*** Given data
-- ==== Sys2Proof/Machine/Events.lean ====
section
/-!
DEFINITION. The event codes and severities of the ledger, from the event tables of the spec (R75, R105, R123, R152, R177, R234, R268, R306, R327, R345, R379, R400, R416, R445, R469, R489).
-/

namespace Sys2Proof.Machine
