def regRowsCT1 : List RegRow := [
  -- CAN_TXCMD
  ⟨0x44208020, [(0x4000, 6)], 0x0, [⟨CAN_TXCMD_COMMIT, .wo, 0, 1⟩, ⟨CAN_TXCMD_ABORT, .wo, 0, 1⟩, ⟨CAN_TXCMD_EXP, .wo, 0, 1⟩, ⟨CAN_TXCMD_BUF, .wo, 0, 63⟩], EV_CAN_REFUSED⟩,
  -- CAN_TXCFG
  ⟨0x44208024, [(0x4000, 6)], 0x0, [⟨CAN_TXCFG_DQEN, .rw, 0, 1⟩, ⟨CAN_TXCFG_DONEQ, .rw, 0, 63⟩, ⟨CAN_TXCFG_EXPDEST, .rw, 0, 4095⟩, ⟨CAN_TXCFG_EVDEST, .rw, 0, 4095⟩], EV_CAN_REFUSED⟩,
  -- CAN_TXPENDLO
  ⟨0x44208028, [(0x4000, 6)], 0x0, [⟨CAN_TXPENDLO_TXPEND, .ro, 0, 4294967295⟩], EV_CAN_REFUSED⟩,
  -- CAN_TXPENDHI
  ⟨0x4420802c, [(0x4000, 6)], 0x0, [⟨CAN_TXPENDHI_TXPEND, .ro, 0, 4294967295⟩], EV_CAN_REFUSED⟩,
  -- CAN_TXSWPLO
  ⟨0x44208030, [(0x4000, 6)], 0x0, [⟨CAN_TXSWPLO_TXSWP, .ro, 0, 4294967295⟩], EV_CAN_REFUSED⟩,
  -- CAN_TXSWPHI
  ⟨0x44208034, [(0x4000, 6)], 0x0, [⟨CAN_TXSWPHI_TXSWP, .ro, 0, 4294967295⟩], EV_CAN_REFUSED⟩,
  -- CAN_TXSTAT
  ⟨0x44208038, [(0x4000, 6)], 0x0, [⟨CAN_TXSTAT_EXPPEND, .ro, 0, 1⟩, ⟨CAN_TXSTAT_EXPSWP, .ro, 0, 1⟩, ⟨CAN_TXSTAT_TXACT, .ro, 0, 1⟩, ⟨CAN_TXSTAT_ACTBUF, .ro, 0, 127⟩], EV_CAN_REFUSED⟩,
  -- CAN_COLL
  ⟨0x4420803c, [(0x4000, 6)], 0x10000000, [⟨CAN_COLL_COLLTH, .rw, 1, 255⟩, ⟨CAN_COLL_COLLBUF, .ro, 0, 127⟩, ⟨CAN_COLL_COLLRUN, .ro, 0, 255⟩], EV_CAN_REFUSED⟩,
  -- CAN_FIFOCTL
  ⟨0x44208040, [(0x4000, 6), (0x4, 2)], 0x0, [⟨CAN_FIFOCTL_POP, .wo, 0, 1⟩, ⟨CAN_FIFOCTL_FEN, .rw, 0, 1⟩, ⟨CAN_FIFOCTL_WMDEST, .rw, 0, 4095⟩, ⟨CAN_FIFOCTL_WMARK, .rw, 0, 32⟩, ⟨CAN_FIFOCTL_FCOUNT, .ro, 0, 63⟩], EV_CAN_REFUSED⟩,
  -- CAN_FILTCFG
  ⟨0x44208048, [(0x4000, 6)], 0x0, [⟨CAN_FILTCFG_NOMATCH, .rw, 0, 2⟩], EV_CAN_REFUSED⟩,
  -- CAN_TM_CTL
  ⟨0x44208080, [(0x4000, 6)], 0x0, [⟨CAN_TM_CTL_TMODE, .rw, 0, 3⟩, ⟨CAN_TM_CTL_IDE, .rw, 0, 1⟩, ⟨CAN_TM_CTL_RMID, .rw, 0, 536870911⟩], EV_CAN_REFUSED⟩,
  -- CAN_TM_PER
  ⟨0x44208084, [(0x4000, 6)], 0x320064, [⟨CAN_TM_PER_RMTO, .rw, 1, 65535⟩, ⟨CAN_TM_PER_RMPER, .rw, 1, 10000⟩], EV_CAN_REFUSED⟩,
  -- CAN_TM_DLY
  ⟨0x44208088, [(0x4000, 6)], 0x0, [⟨CAN_TM_DLY_RMDLY, .rw, 0, 65535⟩], EV_CAN_REFUSED⟩,
  -- CAN_TM_OFS
  ⟨0x4420808c, [(0x4000, 6)], 0x0, [⟨CAN_TM_OFS_TMOFS, .ro, 0, 4294967295⟩], EV_CAN_REFUSED⟩,
  -- CAN_TM_RATE
  ⟨0x44208090, [(0x4000, 6)], 0x0, [⟨CAN_TM_RATE_TMRATE, .ro, 0, 4294967295⟩], EV_CAN_REFUSED⟩,
  -- CAN_TM_STAT
  ⟨0x44208094, [(0x4000, 6)], 0x0, [⟨CAN_TM_STAT_TMVALID, .ro, 0, 1⟩, ⟨CAN_TM_STAT_MDISC, .ro, 0, 1⟩, ⟨CAN_TM_STAT_SEQ, .ro, 0, 63⟩], EV_CAN_REFUSED⟩,
  -- CAN_TM_SOFLO
  ⟨0x44208098, [(0x4000, 6)], 0x0, [⟨CAN_TM_SOFLO_TMSOF, .ro, 0, 4294967295⟩], EV_CAN_REFUSED⟩,
  -- CAN_TM_SOFHI
  ⟨0x4420809c, [(0x4000, 6)], 0x0, [⟨CAN_TM_SOFHI_TMSOF, .ro, 0, 4294967295⟩], EV_CAN_REFUSED⟩,
  -- CAN_FIFO
  ⟨0x44208400, [(0x4000, 6), (0x80, 2), (0x4, 20)], 0x0, [⟨CAN_FIFO_WORD, .ro, 0, 4294967295⟩], EV_CAN_REFUSED⟩,
  -- CAN_FLTID
  ⟨0x44208800, [(0x4000, 6), (0x8, 128)], 0xc0000000, [⟨CAN_FLTID_TGT, .rw, 0, 3⟩, ⟨CAN_FLTID_IDE, .rw, 0, 1⟩, ⟨CAN_FLTID_ID, .rw, 0, 536870911⟩], EV_CAN_REFUSED⟩,
  -- CAN_FLTMSK
  ⟨0x44208804, [(0x4000, 6), (0x8, 128)], 0x0, [⟨CAN_FLTMSK_FMT, .rw, 0, 2⟩, ⟨CAN_FLTMSK_MASK, .rw, 0, 536870911⟩], EV_CAN_REFUSED⟩,
  -- CAN_SHADOW
  ⟨0x44209000, [(0x4000, 6), (0x80, 64), (0x4, 20)], 0x0, [⟨CAN_SHADOW_WORD, .rw, 0, 4294967295⟩], EV_CAN_REFUSED⟩,
  -- CAN_EXPRESS
  ⟨0x4420b000, [(0x4000, 6), (0x4, 20)], 0x0, [⟨CAN_EXPRESS_WORD, .rw, 0, 4294967295⟩], EV_CAN_REFUSED⟩
]

/-- All register rows of the control region (CT). -/
def regRowsCT : List RegRow := regRowsCT0 ++ regRowsCT1

end Sys2Proof.Machine
end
******
- _Exercise goal_: Where does the string "RegRow" appear in the records? Copy every line that holds it.

- _Written answer_:
def regRowsCT1 : List RegRow := [
def regRowsCT : List RegRow := regRowsCT0 ++ regRowsCT1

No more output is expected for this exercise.